Start of Provided information
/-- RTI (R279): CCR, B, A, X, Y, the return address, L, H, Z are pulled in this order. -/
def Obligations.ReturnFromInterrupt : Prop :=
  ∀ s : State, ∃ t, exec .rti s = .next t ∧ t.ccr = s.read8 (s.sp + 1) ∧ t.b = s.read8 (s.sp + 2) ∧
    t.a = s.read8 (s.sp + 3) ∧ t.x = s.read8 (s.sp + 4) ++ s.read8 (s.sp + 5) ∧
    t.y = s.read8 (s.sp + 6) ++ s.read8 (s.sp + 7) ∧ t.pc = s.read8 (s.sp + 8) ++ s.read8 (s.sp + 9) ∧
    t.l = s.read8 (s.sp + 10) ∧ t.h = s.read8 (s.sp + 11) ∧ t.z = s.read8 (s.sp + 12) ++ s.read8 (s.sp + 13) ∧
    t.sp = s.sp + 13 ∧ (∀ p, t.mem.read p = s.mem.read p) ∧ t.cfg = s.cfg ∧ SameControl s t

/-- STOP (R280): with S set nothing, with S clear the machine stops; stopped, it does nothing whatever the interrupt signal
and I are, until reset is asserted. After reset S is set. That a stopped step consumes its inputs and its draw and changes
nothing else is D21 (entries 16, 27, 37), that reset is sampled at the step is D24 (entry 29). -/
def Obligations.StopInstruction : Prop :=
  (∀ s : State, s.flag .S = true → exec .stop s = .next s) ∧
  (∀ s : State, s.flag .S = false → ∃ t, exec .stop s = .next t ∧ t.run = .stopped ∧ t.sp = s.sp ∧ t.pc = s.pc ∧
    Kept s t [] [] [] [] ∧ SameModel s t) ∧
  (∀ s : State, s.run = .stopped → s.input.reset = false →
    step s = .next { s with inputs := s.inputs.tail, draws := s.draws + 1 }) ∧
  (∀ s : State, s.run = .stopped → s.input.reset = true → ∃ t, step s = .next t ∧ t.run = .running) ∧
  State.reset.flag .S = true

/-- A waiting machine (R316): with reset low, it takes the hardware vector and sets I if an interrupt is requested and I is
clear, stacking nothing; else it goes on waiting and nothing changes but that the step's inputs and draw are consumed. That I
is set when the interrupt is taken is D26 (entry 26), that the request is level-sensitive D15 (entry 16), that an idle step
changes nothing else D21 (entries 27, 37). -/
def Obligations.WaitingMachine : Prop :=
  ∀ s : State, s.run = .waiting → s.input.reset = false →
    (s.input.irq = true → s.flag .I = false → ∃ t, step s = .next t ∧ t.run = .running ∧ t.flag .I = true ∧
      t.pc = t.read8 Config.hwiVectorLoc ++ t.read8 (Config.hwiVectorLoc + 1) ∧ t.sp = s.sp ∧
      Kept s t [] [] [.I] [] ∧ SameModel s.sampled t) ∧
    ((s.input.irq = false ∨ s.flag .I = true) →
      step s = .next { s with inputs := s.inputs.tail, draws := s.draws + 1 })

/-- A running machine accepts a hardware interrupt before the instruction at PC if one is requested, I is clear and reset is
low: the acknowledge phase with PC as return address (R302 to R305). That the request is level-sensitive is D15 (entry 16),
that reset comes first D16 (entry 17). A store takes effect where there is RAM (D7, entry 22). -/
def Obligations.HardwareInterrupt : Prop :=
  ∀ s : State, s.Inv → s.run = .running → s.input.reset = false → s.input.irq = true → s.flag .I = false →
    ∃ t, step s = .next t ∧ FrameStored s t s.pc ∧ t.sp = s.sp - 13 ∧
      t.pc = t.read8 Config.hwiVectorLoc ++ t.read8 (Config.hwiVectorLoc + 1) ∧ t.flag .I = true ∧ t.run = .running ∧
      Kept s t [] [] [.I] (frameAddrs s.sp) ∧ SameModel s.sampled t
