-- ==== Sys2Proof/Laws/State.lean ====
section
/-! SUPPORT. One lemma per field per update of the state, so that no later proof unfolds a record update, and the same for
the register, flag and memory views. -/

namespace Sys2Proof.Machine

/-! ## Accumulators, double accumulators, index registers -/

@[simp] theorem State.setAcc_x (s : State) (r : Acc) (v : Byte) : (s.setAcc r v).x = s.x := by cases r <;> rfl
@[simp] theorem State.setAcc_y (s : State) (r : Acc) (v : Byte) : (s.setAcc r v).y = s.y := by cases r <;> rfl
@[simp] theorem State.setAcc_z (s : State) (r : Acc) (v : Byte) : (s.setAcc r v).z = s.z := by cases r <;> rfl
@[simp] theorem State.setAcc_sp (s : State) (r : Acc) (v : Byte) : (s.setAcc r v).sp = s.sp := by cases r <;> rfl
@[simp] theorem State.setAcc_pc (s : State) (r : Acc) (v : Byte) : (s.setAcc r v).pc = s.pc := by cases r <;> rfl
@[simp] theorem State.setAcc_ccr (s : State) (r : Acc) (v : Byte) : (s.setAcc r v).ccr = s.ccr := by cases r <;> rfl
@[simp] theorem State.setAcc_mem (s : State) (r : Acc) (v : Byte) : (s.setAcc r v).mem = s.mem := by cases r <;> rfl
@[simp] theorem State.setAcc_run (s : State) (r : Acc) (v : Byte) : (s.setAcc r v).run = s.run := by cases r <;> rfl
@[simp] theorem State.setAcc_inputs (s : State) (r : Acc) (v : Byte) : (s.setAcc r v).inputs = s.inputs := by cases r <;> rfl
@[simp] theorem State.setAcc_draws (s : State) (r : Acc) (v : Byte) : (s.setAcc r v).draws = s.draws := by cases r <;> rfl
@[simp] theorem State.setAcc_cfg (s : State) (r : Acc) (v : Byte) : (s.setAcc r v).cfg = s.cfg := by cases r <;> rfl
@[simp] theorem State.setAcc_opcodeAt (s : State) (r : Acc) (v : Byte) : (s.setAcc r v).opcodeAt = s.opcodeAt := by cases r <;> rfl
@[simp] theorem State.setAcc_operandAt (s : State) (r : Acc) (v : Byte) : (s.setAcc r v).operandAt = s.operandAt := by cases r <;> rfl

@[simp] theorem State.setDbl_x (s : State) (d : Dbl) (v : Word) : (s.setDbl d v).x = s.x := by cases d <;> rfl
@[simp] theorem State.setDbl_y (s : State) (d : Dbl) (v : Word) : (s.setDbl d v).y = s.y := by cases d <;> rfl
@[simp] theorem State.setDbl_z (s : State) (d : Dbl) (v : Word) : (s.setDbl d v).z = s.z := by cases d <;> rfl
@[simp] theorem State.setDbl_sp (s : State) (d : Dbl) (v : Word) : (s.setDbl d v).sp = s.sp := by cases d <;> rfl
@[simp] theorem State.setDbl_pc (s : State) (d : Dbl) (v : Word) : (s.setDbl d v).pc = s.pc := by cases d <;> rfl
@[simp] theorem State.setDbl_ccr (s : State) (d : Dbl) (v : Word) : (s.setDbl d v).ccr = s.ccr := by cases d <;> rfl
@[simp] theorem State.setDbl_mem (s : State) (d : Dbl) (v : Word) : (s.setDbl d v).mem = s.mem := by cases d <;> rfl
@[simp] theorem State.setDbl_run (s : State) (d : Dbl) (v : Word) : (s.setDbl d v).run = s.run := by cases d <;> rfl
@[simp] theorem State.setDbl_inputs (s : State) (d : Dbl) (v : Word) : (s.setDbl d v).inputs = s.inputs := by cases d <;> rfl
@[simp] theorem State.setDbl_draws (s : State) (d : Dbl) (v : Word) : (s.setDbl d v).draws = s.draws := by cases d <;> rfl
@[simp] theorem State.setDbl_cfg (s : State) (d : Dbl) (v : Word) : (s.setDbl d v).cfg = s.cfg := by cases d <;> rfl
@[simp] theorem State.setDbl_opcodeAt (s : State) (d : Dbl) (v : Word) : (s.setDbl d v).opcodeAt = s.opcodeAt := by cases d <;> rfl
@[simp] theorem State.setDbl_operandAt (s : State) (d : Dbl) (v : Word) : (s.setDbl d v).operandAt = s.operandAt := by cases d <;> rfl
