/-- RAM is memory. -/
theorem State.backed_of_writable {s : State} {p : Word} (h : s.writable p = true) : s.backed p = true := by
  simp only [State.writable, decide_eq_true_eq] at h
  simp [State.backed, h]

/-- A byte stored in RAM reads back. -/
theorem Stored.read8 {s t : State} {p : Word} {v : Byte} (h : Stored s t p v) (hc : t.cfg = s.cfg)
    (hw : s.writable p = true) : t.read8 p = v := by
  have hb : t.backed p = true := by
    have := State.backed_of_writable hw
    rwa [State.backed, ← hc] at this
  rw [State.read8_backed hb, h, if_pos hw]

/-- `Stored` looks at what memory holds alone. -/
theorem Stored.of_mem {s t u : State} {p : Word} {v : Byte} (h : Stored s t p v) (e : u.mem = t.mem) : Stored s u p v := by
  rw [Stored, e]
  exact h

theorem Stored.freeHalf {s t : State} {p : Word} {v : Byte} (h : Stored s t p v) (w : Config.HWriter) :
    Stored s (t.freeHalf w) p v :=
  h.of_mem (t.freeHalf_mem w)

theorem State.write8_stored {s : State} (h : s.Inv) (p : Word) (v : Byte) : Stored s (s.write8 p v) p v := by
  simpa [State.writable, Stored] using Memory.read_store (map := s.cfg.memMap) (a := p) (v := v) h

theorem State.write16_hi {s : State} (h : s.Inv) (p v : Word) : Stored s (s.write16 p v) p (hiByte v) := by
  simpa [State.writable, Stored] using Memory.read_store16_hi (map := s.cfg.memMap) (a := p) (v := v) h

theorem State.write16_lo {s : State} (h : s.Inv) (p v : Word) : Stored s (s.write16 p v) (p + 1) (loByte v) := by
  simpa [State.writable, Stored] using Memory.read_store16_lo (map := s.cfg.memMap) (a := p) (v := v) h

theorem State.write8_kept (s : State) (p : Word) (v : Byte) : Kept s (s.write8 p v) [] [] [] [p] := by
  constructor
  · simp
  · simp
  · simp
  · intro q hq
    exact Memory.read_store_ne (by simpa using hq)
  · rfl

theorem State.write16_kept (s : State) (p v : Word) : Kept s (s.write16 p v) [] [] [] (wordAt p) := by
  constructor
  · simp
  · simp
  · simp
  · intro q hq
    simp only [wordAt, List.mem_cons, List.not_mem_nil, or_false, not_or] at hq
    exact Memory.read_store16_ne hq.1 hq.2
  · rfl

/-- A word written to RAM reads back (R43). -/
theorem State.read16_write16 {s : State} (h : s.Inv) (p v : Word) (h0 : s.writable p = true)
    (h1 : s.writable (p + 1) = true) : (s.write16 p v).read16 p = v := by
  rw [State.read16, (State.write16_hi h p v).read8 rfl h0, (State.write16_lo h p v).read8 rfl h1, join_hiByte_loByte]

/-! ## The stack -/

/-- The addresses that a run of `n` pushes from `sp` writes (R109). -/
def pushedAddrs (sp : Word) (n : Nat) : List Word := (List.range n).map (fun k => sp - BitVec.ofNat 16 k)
End of Provided information
▶ What is being asked
Reproduce, word for word and in full, only the lines above that start at the line with "((s.input.irq = false" and run through the line with "that reset comes", both ends included.

▶ Answer space
    ((s.input.irq = false ∨ s.flag .I = true) →
      step s = .next { s with inputs := s.inputs.tail, draws := s.draws + 1 })

/-- A running machine accepts a hardware interrupt before the instruction at PC if one is requested, I is clear and reset is
low: the acknowledge phase with PC as return address (R302 to R305). That the request is level-sensitive is D15 (entry 16),
that reset comes first D16 (entry 17). A store takes effect where there is RAM (D7, entry 22). -/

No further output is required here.